Stasera torna il Mario del Dov’è Mario? di Corrado Guzzanti, quello che grazie al tocco magico di un incidente quasi mortale, rompe il guscio usuale e sdoppia la personalità tra quella che già era, ovvero l’intellettuale dalla comunicazione congelata, e quella della pop star dalla espressività diretta. È il collaudato schema del doppio, tipo Jekyll il virtuoso e Hyde il pessimo, salvo che qui la personalità “positiva” perché schietta, è quella del Mario B rispetto al Mario A, l’ingessato ed esausto accademico. Siccome gli opposti (due, forse tre, forse ancora di più) sono latenti in ognuno di noi, secondo la memorabile rivisitazione platonica di Inside Out, la satira di Corrado non parla dei potenti (che sarebbe troppo facile), ma di noi, che è molto più arduo perché in verità non ci piace essere presi in giro, né ci rassicura di vedere le cose in cui “crediamo” ridotte a poltiglia.
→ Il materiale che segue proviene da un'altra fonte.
@[simp] theorem State_openIncident_keeps2 (s : State) (src : Nat) (obj : Nat) (inj : Bool) :
    (State.openIncident s src obj inj).stopq = s.stopq ∧ (State.openIncident s src obj inj).warden = s.warden ∧
    (State.openIncident s src obj inj).policy = s.policy ∧ (State.openIncident s src obj inj).rings = s.rings ∧
    (State.openIncident s src obj inj).smb = s.smb ∧ (State.openIncident s src obj inj).avs = s.avs ∧
    (State.openIncident s src obj inj).tap = s.tap ∧ (State.openIncident s src obj inj).pub = s.pub ∧
    (State.openIncident s src obj inj).freeCtr = s.freeCtr ∧ (State.openIncident s src obj inj).pending = s.pending := by
  refine ⟨?_, ?_, ?_, ?_, ?_, ?_, ?_, ?_, ?_, ?_⟩ <;> (first | rfl | (simp (maxDischargeDepth := 12) [State.openIncident]; done) | (unfold State.openIncident; (try dsimp only); repeat' (first | rfl | (simp (maxDischargeDepth := 12); done) | split)))

@[simp] theorem State_mergeRaise_keeps0 (s : State) (src : Nat) (inj : Bool) :
    (State.mergeRaise s src inj).otp = s.otp ∧ (State.mergeRaise s src inj).start = s.start ∧ (State.mergeRaise s src inj).clk = s.clk ∧
    (State.mergeRaise s src inj).win = s.win ∧ (State.mergeRaise s src inj).cells = s.cells ∧
    (State.mergeRaise s src inj).views = s.views ∧ (State.mergeRaise s src inj).chains = s.chains ∧
    (State.mergeRaise s src inj).creg = s.creg ∧ (State.mergeRaise s src inj).eng = s.eng ∧ (State.mergeRaise s src inj).doms = s.doms ∧
    (State.mergeRaise s src inj).lanes = s.lanes := by
  refine ⟨?_, ?_, ?_, ?_, ?_, ?_, ?_, ?_, ?_, ?_, ?_⟩ <;> (first | rfl | (simp (maxDischargeDepth := 12) [State.mergeRaise]; done) | (unfold State.mergeRaise; (try dsimp only); repeat' (first | rfl | (simp (maxDischargeDepth := 12); done) | split)))

@[simp] theorem State_mergeRaise_keeps1 (s : State) (src : Nat) (inj : Bool) :
    (State.mergeRaise s src inj).sense = s.sense ∧ (State.mergeRaise s src inj).dscs = s.dscs ∧
    (State.mergeRaise s src inj).hkcs = s.hkcs ∧ (State.mergeRaise s src inj).tallies = s.tallies ∧
    (State.mergeRaise s src inj).ledger = s.ledger ∧ (State.mergeRaise s src inj).tiles = s.tiles ∧
    (State.mergeRaise s src inj).accts = s.accts ∧ (State.mergeRaise s src inj).limits = s.limits ∧
    (State.mergeRaise s src inj).pace = s.pace ∧ (State.mergeRaise s src inj).therm = s.therm ∧
    (State.mergeRaise s src inj).diodes = s.diodes := by
  refine ⟨?_, ?_, ?_, ?_, ?_, ?_, ?_, ?_, ?_, ?_, ?_⟩ <;> (first | rfl | (simp (maxDischargeDepth := 12) [State.mergeRaise]; done) | (unfold State.mergeRaise; (try dsimp only); repeat' (first | rfl | (simp (maxDischargeDepth := 12); done) | split)))

@[simp] theorem State_mergeRaise_keeps2 (s : State) (src : Nat) (inj : Bool) :
    (State.mergeRaise s src inj).stopq = s.stopq ∧ (State.mergeRaise s src inj).warden = s.warden ∧
    (State.mergeRaise s src inj).policy = s.policy ∧ (State.mergeRaise s src inj).rings = s.rings ∧
    (State.mergeRaise s src inj).smb = s.smb ∧ (State.mergeRaise s src inj).avs = s.avs ∧ (State.mergeRaise s src inj).tap = s.tap ∧
    (State.mergeRaise s src inj).pub = s.pub ∧ (State.mergeRaise s src inj).freeCtr = s.freeCtr ∧
    (State.mergeRaise s src inj).pending = s.pending := by
  refine ⟨?_, ?_, ?_, ?_, ?_, ?_, ?_, ?_, ?_, ?_⟩ <;> (first | rfl | (simp (maxDischargeDepth := 12) [State.mergeRaise]; done) | (unfold State.mergeRaise; (try dsimp only); repeat' (first | rfl | (simp (maxDischargeDepth := 12); done) | split)))

@[simp] theorem State_handleRaise_keeps0 (s : State) (src : Nat) (obj : Nat) (newSrc : Bool) :
    (State.handleRaise s src obj newSrc).otp = s.otp ∧ (State.handleRaise s src obj newSrc).cells = s.cells ∧
    (State.handleRaise s src obj newSrc).smb = s.smb ∧ (State.handleRaise s src obj newSrc).avs = s.avs := by
  refine ⟨?_, ?_, ?_, ?_⟩ <;> (first | rfl | (simp (maxDischargeDepth := 12) [State.handleRaise]; done) | (unfold State.handleRaise; (try dsimp only); repeat' (first | rfl | (simp (maxDischargeDepth := 12); done) | split)))

@[simp] theorem State_handleRaise_keeps1 (s : State) (src : Nat) (obj : Nat) (newSrc : Bool) :
    (State.handleRaise s src obj newSrc).tap = s.tap ∧ (State.handleRaise s src obj newSrc).freeCtr = s.freeCtr ∧
    (State.handleRaise s src obj newSrc).pending = s.pending := by
  refine ⟨?_, ?_, ?_⟩ <;> (first | rfl | (simp (maxDischargeDepth := 12) [State.handleRaise]; done) | (unfold State.handleRaise; (try dsimp only); repeat' (first | rfl | (simp (maxDischargeDepth := 12); done) | split)))

@[simp] theorem State_raise_keeps0 (s : State) (src : Nat) (obj : Nat) (inj : Bool) :
    (State.raise s src obj inj).otp = s.otp ∧ (State.raise s src obj inj).cells = s.cells ∧ (State.raise s src obj inj).smb = s.smb ∧
    (State.raise s src obj inj).avs = s.avs := by
  refine ⟨?_, ?_, ?_, ?_⟩ <;> (first | rfl | (simp (maxDischargeDepth := 12) [State.raise]; done) | (unfold State.raise; (try dsimp only); repeat' (first | rfl | (simp (maxDischargeDepth := 12); done) | split)))

@[simp] theorem State_raise_keeps1 (s : State) (src : Nat) (obj : Nat) (inj : Bool) :
    (State.raise s src obj inj).tap = s.tap ∧ (State.raise s src obj inj).freeCtr = s.freeCtr ∧
    (State.raise s src obj inj).pending = s.pending := by
  refine ⟨?_, ?_, ?_⟩ <;> (first | rfl | (simp (maxDischargeDepth := 12) [State.raise]; done) | (unfold State.raise; (try dsimp only); repeat' (first | rfl | (simp (maxDischargeDepth := 12); done) | split)))

@[simp] theorem State_concludeAudit_keeps0 (s : State) (src : Nat) (pass : Bool) (held : Bool) :
    (State.concludeAudit s src pass held).otp = s.otp ∧ (State.concludeAudit s src pass held).start = s.start ∧
    (State.concludeAudit s src pass held).clk = s.clk ∧ (State.concludeAudit s src pass held).win = s.win ∧
    (State.concludeAudit s src pass held).cells = s.cells ∧ (State.concludeAudit s src pass held).views = s.views ∧
    (State.concludeAudit s src pass held).chains = s.chains ∧ (State.concludeAudit s src pass held).creg = s.creg ∧
    (State.concludeAudit s src pass held).eng = s.eng ∧ (State.concludeAudit s src pass held).doms = s.doms ∧
    (State.concludeAudit s src pass held).lanes = s.lanes := by
  refine ⟨?_, ?_, ?_, ?_, ?_, ?_, ?_, ?_, ?_, ?_, ?_⟩ <;> (first | rfl | (simp (maxDischargeDepth := 12) [State.concludeAudit]; done) | (unfold State.concludeAudit; (try dsimp only); repeat' (first | rfl | (simp (maxDischargeDepth := 12); done) | split)))

@[simp] theorem State_concludeAudit_keeps1 (s : State) (src : Nat) (pass : Bool) (held : Bool) :
    (State.concludeAudit s src pass held).sense = s.sense ∧ (State.concludeAudit s src pass held).dscs = s.dscs ∧
    (State.concludeAudit s src pass held).hkcs = s.hkcs ∧ (State.concludeAudit s src pass held).tallies = s.tallies ∧
    (State.concludeAudit s src pass held).ledger = s.ledger ∧ (State.concludeAudit s src pass held).tiles = s.tiles ∧
    (State.concludeAudit s src pass held).accts = s.accts ∧ (State.concludeAudit s src pass held).limits = s.limits ∧
    (State.concludeAudit s src pass held).pace = s.pace ∧ (State.concludeAudit s src pass held).therm = s.therm ∧
    (State.concludeAudit s src pass held).diodes = s.diodes := by
  refine ⟨?_, ?_, ?_, ?_, ?_, ?_, ?_, ?_, ?_, ?_, ?_⟩ <;> (first | rfl | (simp (maxDischargeDepth := 12) [State.concludeAudit]; done) | (unfold State.concludeAudit; (try dsimp only); repeat' (first | rfl | (simp (maxDischargeDepth := 12); done) | split)))

@[simp] theorem State_concludeAudit_keeps2 (s : State) (src : Nat) (pass : Bool) (held : Bool) :
    (State.concludeAudit s src pass held).stopq = s.stopq ∧ (State.concludeAudit s src pass held).warden = s.warden ∧
    (State.concludeAudit s src pass held).policy = s.policy ∧ (State.concludeAudit s src pass held).rings = s.rings ∧
    (State.concludeAudit s src pass held).smb = s.smb ∧ (State.concludeAudit s src pass held).avs = s.avs ∧
    (State.concludeAudit s src pass held).tap = s.tap ∧ (State.concludeAudit s src pass held).pub = s.pub ∧
    (State.concludeAudit s src pass held).freeCtr = s.freeCtr ∧ (State.concludeAudit s src pass held).pending = s.pending := by
  refine ⟨?_, ?_, ?_, ?_, ?_, ?_, ?_, ?_, ?_, ?_⟩ <;> (first | rfl | (simp (maxDischargeDepth := 12) [State.concludeAudit]; done) | (unfold State.concludeAudit; (try dsimp only); repeat' (first | rfl | (simp (maxDischargeDepth := 12); done) | split)))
E infatti questo Mario, lo abbiamo constatato in vari testa a testa, è divisivo: da una parte quelli che si chiedono dove vada a parare sperando in fondo che una direzione ci sia, dal lato opposto quelli che più si vagola tra senso e non senso meglio è. Sostanzialisti contro nihilisti, mettiamola così. Un po’ come sta accadendo, sotto sotto, con le discussioni di rito, scatenate da Gomorra, attorno alla rappresentazione del cosiddetto Male. In Gomorra è assente il gioco del Doppio, quello delle forze del Bene contro le forze del Male, prodotte entrambe dallo stesso corpo sociale, anche se veniamo ammoniti che a fare il gangster non si vive né tranquilli né a lungo. È proprio questa solitudine del Male, questa autoreferente rappresentazione del medesimo, dove il Bene se tentasse di intrufolarsi, figurerebbe come i cavoli a merenda, che dà la spinta alle riflessioni preoccupate, non tanto perché mostra dei cattivi esempi, ma perché mette in scena una società senza alternative fra la parte del lupo e quella della pecora, e dove anche gli ovini più quieti, per non farsi mangiare, e non perché vittime di cattivi maestri, vengono spinti a diventare a loro volta carnivori.

Siamo insomma, con Dov’è Mario? e con Gomorra, alle preoccupazioni di ordine mentale e di ordine pubblico e alle relative angosce: se l’intelletto è la convivenza forzata di opposti, a quale dare ragione?; e se la società è quella (peraltro Hobbes e Machiavelli in qualche modo ci avevano messo in guardia) dell’homo homini lupus, che favola ci raccontiamo attorno alla naturale propensione alla giustizia e al bene collettivo? Chi sta barando? Quelli che provano angoscia o gli altri che fanno mostra di disinvoltura davanti alla medesima? Che senso hanno le tante parole, i corrucciati sguardi, gli impegni giurati che corrono dalle televisioni ai social e viceversa? Sono la manifestazione di dilemmi etici o solo una recita in fondo consolatoria e ruffiana?
È chiaro che la risposta, per quanto ci riguarda, non l’abbiamo. O meglio, che preferiamo non andarla a stuzzicare.